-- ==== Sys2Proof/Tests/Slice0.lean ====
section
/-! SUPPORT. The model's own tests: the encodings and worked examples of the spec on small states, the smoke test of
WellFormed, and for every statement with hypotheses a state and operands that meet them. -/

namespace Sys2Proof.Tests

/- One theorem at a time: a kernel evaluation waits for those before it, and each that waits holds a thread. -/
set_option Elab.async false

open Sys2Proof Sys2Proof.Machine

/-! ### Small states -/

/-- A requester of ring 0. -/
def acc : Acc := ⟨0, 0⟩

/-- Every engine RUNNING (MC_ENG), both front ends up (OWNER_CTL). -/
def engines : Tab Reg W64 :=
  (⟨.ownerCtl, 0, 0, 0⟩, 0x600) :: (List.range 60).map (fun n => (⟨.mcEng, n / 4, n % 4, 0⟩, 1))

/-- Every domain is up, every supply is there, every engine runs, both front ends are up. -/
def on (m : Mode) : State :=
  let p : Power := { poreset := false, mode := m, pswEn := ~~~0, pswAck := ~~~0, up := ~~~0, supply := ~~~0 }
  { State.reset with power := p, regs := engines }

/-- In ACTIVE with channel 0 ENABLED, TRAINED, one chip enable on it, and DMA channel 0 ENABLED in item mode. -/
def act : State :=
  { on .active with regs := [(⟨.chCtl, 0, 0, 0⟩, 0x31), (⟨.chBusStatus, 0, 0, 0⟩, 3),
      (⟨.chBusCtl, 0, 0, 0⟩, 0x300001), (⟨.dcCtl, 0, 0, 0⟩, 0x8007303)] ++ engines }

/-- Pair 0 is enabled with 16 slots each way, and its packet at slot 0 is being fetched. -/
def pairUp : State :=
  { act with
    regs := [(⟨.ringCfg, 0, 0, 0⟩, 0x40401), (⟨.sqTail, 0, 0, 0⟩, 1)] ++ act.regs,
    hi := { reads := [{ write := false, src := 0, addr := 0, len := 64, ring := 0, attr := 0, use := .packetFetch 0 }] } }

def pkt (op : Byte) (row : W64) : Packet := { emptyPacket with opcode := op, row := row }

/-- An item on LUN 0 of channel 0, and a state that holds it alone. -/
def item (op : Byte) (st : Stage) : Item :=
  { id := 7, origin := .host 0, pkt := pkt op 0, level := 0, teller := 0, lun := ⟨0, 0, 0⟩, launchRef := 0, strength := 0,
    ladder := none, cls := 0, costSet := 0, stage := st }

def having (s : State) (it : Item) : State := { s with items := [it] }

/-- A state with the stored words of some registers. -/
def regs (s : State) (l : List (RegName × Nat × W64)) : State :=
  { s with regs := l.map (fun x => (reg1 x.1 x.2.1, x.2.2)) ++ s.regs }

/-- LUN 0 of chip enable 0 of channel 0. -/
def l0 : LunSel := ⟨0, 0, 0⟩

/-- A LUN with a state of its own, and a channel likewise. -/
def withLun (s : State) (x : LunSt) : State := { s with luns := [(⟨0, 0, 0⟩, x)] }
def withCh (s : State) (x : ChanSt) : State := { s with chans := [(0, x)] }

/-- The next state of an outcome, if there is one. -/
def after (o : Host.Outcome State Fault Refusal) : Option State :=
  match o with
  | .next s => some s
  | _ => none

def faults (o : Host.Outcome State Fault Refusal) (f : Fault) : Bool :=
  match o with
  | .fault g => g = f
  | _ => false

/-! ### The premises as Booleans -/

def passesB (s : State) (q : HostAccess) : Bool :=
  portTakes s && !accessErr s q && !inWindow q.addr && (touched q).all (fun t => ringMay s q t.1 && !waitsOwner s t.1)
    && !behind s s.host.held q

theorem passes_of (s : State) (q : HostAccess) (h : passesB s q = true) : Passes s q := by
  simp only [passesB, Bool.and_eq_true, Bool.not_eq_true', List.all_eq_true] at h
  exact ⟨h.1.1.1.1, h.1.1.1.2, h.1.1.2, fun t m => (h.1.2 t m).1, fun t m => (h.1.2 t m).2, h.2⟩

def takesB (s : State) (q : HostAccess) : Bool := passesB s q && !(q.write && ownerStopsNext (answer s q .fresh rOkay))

* _About this task_
Each record above, in full: retype it verbatim.

* _Result for this task_
-- ==== Sys2Proof/Tests/Slice0.lean ====
section
/-! SUPPORT. The model's own tests: the encodings and worked examples of the spec on small states, the smoke test of
WellFormed, and for every statement with hypotheses a state and operands that meet them. -/

namespace Sys2Proof.Tests

/- One theorem at a time: a kernel evaluation waits for those before it, and each that waits holds a thread. -/
set_option Elab.async false

open Sys2Proof Sys2Proof.Machine

/-! ### Small states -/

/-- A requester of ring 0. -/
def acc : Acc := ⟨0, 0⟩

/-- Every engine RUNNING (MC_ENG), both front ends up (OWNER_CTL). -/
def engines : Tab Reg W64 :=
  (⟨.ownerCtl, 0, 0, 0⟩, 0x600) :: (List.range 60).map (fun n => (⟨.mcEng, n / 4, n % 4, 0⟩, 1))

/-- Every domain is up, every supply is there, every engine runs, both front ends are up. -/
def on (m : Mode) : State :=
  let p : Power := { poreset := false, mode := m, pswEn := ~~~0, pswAck := ~~~0, up := ~~~0, supply := ~~~0 }
  { State.reset with power := p, regs := engines }

/-- In ACTIVE with channel 0 ENABLED, TRAINED, one chip enable on it, and DMA channel 0 ENABLED in item mode. -/
def act : State :=
  { on .active with regs := [(⟨.chCtl, 0, 0, 0⟩, 0x31), (⟨.chBusStatus, 0, 0, 0⟩, 3),
      (⟨.chBusCtl, 0, 0, 0⟩, 0x300001), (⟨.dcCtl, 0, 0, 0⟩, 0x8007303)] ++ engines }

/-- Pair 0 is enabled with 16 slots each way, and its packet at slot 0 is being fetched. -/
def pairUp : State :=
  { act with
    regs := [(⟨.ringCfg, 0, 0, 0⟩, 0x40401), (⟨.sqTail, 0, 0, 0⟩, 1)] ++ act.regs,
    hi := { reads := [{ write := false, src := 0, addr := 0, len := 64, ring := 0, attr := 0, use := .packetFetch 0 }] } }

def pkt (op : Byte) (row : W64) : Packet := { emptyPacket with opcode := op, row := row }

/-- An item on LUN 0 of channel 0, and a state that holds it alone. -/
def item (op : Byte) (st : Stage) : Item :=
  { id := 7, origin := .host 0, pkt := pkt op 0, level := 0, teller := 0, lun := ⟨0, 0, 0⟩, launchRef := 0, strength := 0,
    ladder := none, cls := 0, costSet := 0, stage := st }

def having (s : State) (it : Item) : State := { s with items := [it] }

/-- A state with the stored words of some registers. -/
def regs (s : State) (l : List (RegName × Nat × W64)) : State :=
  { s with regs := l.map (fun x => (reg1 x.1 x.2.1, x.2.2)) ++ s.regs }

/-- LUN 0 of chip enable 0 of channel 0. -/
def l0 : LunSel := ⟨0, 0, 0⟩

/-- A LUN with a state of its own, and a channel likewise. -/
def withLun (s : State) (x : LunSt) : State := { s with luns := [(⟨0, 0, 0⟩, x)] }
def withCh (s : State) (x : ChanSt) : State := { s with chans := [(0, x)] }

/-- The next state of an outcome, if there is one. -/
def after (o : Host.Outcome State Fault Refusal) : Option State :=
  match o with
  | .next s => some s
  | _ => none

def faults (o : Host.Outcome State Fault Refusal) (f : Fault) : Bool :=
  match o with
  | .fault g => g = f
  | _ => false

/-! ### The premises as Booleans -/

def passesB (s : State) (q : HostAccess) : Bool :=
  portTakes s && !accessErr s q && !inWindow q.addr && (touched q).all (fun t => ringMay s q t.1 && !waitsOwner s t.1)
    && !behind s s.host.held q

theorem passes_of (s : State) (q : HostAccess) (h : passesB s q = true) : Passes s q := by
  simp only [passesB, Bool.and_eq_true, Bool.not_eq_true', List.all_eq_true] at h
  exact ⟨h.1.1.1.1, h.1.1.1.2, h.1.1.2, fun t m => (h.1.2 t m).1, fun t m => (h.1.2 t m).2, h.2⟩

def takesB (s : State) (q : HostAccess) : Bool := passesB s q && !(q.write && ownerStopsNext (answer s q .fresh rOkay))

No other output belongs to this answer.